**Problem requirements**
For the records that follow, please set down exactly the lines between the one holding "(s.setPending v).lc = s.lc := rfl" and the one holding "(s.setPending v).diag = s.diag := rfl", inclusive, and only those.

**Provided records**
/-! ### setEnable -/

@[simp] theorem State.setEnable_dev (s : State) (v : Bool) : (s.setEnable v).dev = s.dev := rfl
@[simp] theorem State.setEnable_bd (s : State) (v : Bool) : (s.setEnable v).bd = s.bd := rfl
@[simp] theorem State.setEnable_buf (s : State) (v : Bool) : (s.setEnable v).buf = s.buf := rfl
@[simp] theorem State.setEnable_ctl (s : State) (v : Bool) : (s.setEnable v).ctl = s.ctl := rfl
@[simp] theorem State.setEnable_pipeArmed (s : State) (v : Bool) : (s.setEnable v).pipeArmed = s.pipeArmed := rfl
@[simp] theorem State.setEnable_rx (s : State) (v : Bool) : (s.setEnable v).rx = s.rx := rfl
@[simp] theorem State.setEnable_tx (s : State) (v : Bool) : (s.setEnable v).tx = s.tx := rfl
@[simp] theorem State.setEnable_lc (s : State) (v : Bool) : (s.setEnable v).lc = s.lc := rfl
@[simp] theorem State.setEnable_resetReason (s : State) (v : Bool) :
    (s.setEnable v).resetReason = s.resetReason := rfl
@[simp] theorem State.setEnable_diag (s : State) (v : Bool) : (s.setEnable v).diag = s.diag := rfl
@[simp] theorem State.setEnable_main (s : State) (v : Bool) : (s.setEnable v).main = s.main := rfl
@[simp] theorem State.setEnable_sie (s : State) (v : Bool) : (s.setEnable v).sie = s.sie := rfl
@[simp] theorem State.setEnable_wireIn (s : State) (v : Bool) : (s.setEnable v).wireIn = s.wireIn := rfl
@[simp] theorem State.setEnable_sess (s : State) (v : Bool) : (s.setEnable v).sess = s.sess := rfl
@[simp] theorem State.setEnable_flashseq (s : State) (v : Bool) : (s.setEnable v).flashseq = s.flashseq := rfl
@[simp] theorem State.setEnable_busTrace (s : State) (v : Bool) : (s.setEnable v).busTrace = s.busTrace := rfl
@[simp] theorem State.setEnable_cfg (s : State) (v : Bool) : (s.setEnable v).cfg = s.cfg := rfl
@[simp] theorem State.setEnable_port (s : State) (v : Bool) : (s.setEnable v).port = s.port := rfl
@[simp] theorem State.setEnable_cart (s : State) (v : Bool) : (s.setEnable v).cart = s.cart := rfl
@[simp] theorem State.setEnable_draws (s : State) (v : Bool) : (s.setEnable v).draws = s.draws := rfl
@[simp] theorem State.setEnable_epoch (s : State) (v : Bool) : (s.setEnable v).epoch = s.epoch := rfl
@[simp] theorem State.setEnable_ret (s : State) (v : Bool) : (s.setEnable v).ret = s.ret := rfl

/-! ### setPending -/

@[simp] theorem State.setPending_dev (s : State) (v : Pending) : (s.setPending v).dev = s.dev := rfl
@[simp] theorem State.setPending_bd (s : State) (v : Pending) : (s.setPending v).bd = s.bd := rfl
@[simp] theorem State.setPending_buf (s : State) (v : Pending) : (s.setPending v).buf = s.buf := rfl
@[simp] theorem State.setPending_ctl (s : State) (v : Pending) : (s.setPending v).ctl = s.ctl := rfl
@[simp] theorem State.setPending_pipeArmed (s : State) (v : Pending) :
    (s.setPending v).pipeArmed = s.pipeArmed := rfl
@[simp] theorem State.setPending_rx (s : State) (v : Pending) : (s.setPending v).rx = s.rx := rfl
@[simp] theorem State.setPending_tx (s : State) (v : Pending) : (s.setPending v).tx = s.tx := rfl
@[simp] theorem State.setPending_lc (s : State) (v : Pending) : (s.setPending v).lc = s.lc := rfl
@[simp] theorem State.setPending_resetReason (s : State) (v : Pending) :
    (s.setPending v).resetReason = s.resetReason := rfl
@[simp] theorem State.setPending_diag (s : State) (v : Pending) : (s.setPending v).diag = s.diag := rfl
@[simp] theorem State.setPending_main (s : State) (v : Pending) : (s.setPending v).main = s.main := rfl
@[simp] theorem State.setPending_sie (s : State) (v : Pending) : (s.setPending v).sie = s.sie := rfl
@[simp] theorem State.setPending_wireIn (s : State) (v : Pending) : (s.setPending v).wireIn = s.wireIn := rfl
@[simp] theorem State.setPending_sess (s : State) (v : Pending) : (s.setPending v).sess = s.sess := rfl
@[simp] theorem State.setPending_flashseq (s : State) (v : Pending) : (s.setPending v).flashseq = s.flashseq := rfl
@[simp] theorem State.setPending_busTrace (s : State) (v : Pending) : (s.setPending v).busTrace = s.busTrace := rfl
@[simp] theorem State.setPending_cfg (s : State) (v : Pending) : (s.setPending v).cfg = s.cfg := rfl
@[simp] theorem State.setPending_port (s : State) (v : Pending) : (s.setPending v).port = s.port := rfl
@[simp] theorem State.setPending_cart (s : State) (v : Pending) : (s.setPending v).cart = s.cart := rfl
@[simp] theorem State.setPending_draws (s : State) (v : Pending) : (s.setPending v).draws = s.draws := rfl
@[simp] theorem State.setPending_epoch (s : State) (v : Pending) : (s.setPending v).epoch = s.epoch := rfl
@[simp] theorem State.setPending_ret (s : State) (v : Pending) : (s.setPending v).ret = s.ret := rfl

/-! ### setTrn -/

@[simp] theorem State.setTrn_dev (s : State) (v : List Completion) : (s.setTrn v).dev = s.dev := rfl
@[simp] theorem State.setTrn_bd (s : State) (v : List Completion) : (s.setTrn v).bd = s.bd := rfl
@[simp] theorem State.setTrn_buf (s : State) (v : List Completion) : (s.setTrn v).buf = s.buf := rfl
@[simp] theorem State.setTrn_ctl (s : State) (v : List Completion) : (s.setTrn v).ctl = s.ctl := rfl
@[simp] theorem State.setTrn_pipeArmed (s : State) (v : List Completion) :
    (s.setTrn v).pipeArmed = s.pipeArmed := rfl
@[simp] theorem State.setTrn_rx (s : State) (v : List Completion) : (s.setTrn v).rx = s.rx := rfl
@[simp] theorem State.setTrn_tx (s : State) (v : List Completion) : (s.setTrn v).tx = s.tx := rfl
@[simp] theorem State.setTrn_lc (s : State) (v : List Completion) : (s.setTrn v).lc = s.lc := rfl
@[simp] theorem State.setTrn_resetReason (s : State) (v : List Completion) :
    (s.setTrn v).resetReason = s.resetReason := rfl
@[simp] theorem State.setTrn_diag (s : State) (v : List Completion) : (s.setTrn v).diag = s.diag := rfl
@[simp] theorem State.setTrn_main (s : State) (v : List Completion) : (s.setTrn v).main = s.main := rfl
@[simp] theorem State.setTrn_sie (s : State) (v : List Completion) : (s.setTrn v).sie = s.sie := rfl
@[simp] theorem State.setTrn_wireIn (s : State) (v : List Completion) : (s.setTrn v).wireIn = s.wireIn := rfl
@[simp] theorem State.setTrn_sess (s : State) (v : List Completion) : (s.setTrn v).sess = s.sess := rfl
@[simp] theorem State.setTrn_flashseq (s : State) (v : List Completion) : (s.setTrn v).flashseq = s.flashseq := rfl
@[simp] theorem State.setTrn_busTrace (s : State) (v : List Completion) : (s.setTrn v).busTrace = s.busTrace := rfl
@[simp] theorem State.setTrn_cfg (s : State) (v : List Completion) : (s.setTrn v).cfg = s.cfg := rfl
@[simp] theorem State.setTrn_port (s : State) (v : List Completion) : (s.setTrn v).port = s.port := rfl
@[simp] theorem State.setTrn_cart (s : State) (v : List Completion) : (s.setTrn v).cart = s.cart := rfl
@[simp] theorem State.setTrn_draws (s : State) (v : List Completion) : (s.setTrn v).draws = s.draws := rfl
@[simp] theorem State.setTrn_epoch (s : State) (v : List Completion) : (s.setTrn v).epoch = s.epoch := rfl
@[simp] theorem State.setTrn_ret (s : State) (v : List Completion) : (s.setTrn v).ret = s.ret := rfl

**Solution**
@[simp] theorem State.setPending_lc (s : State) (v : Pending) : (s.setPending v).lc = s.lc := rfl
@[simp] theorem State.setPending_resetReason (s : State) (v : Pending) :
    (s.setPending v).resetReason = s.resetReason := rfl
@[simp] theorem State.setPending_diag (s : State) (v : Pending) : (s.setPending v).diag = s.diag := rfl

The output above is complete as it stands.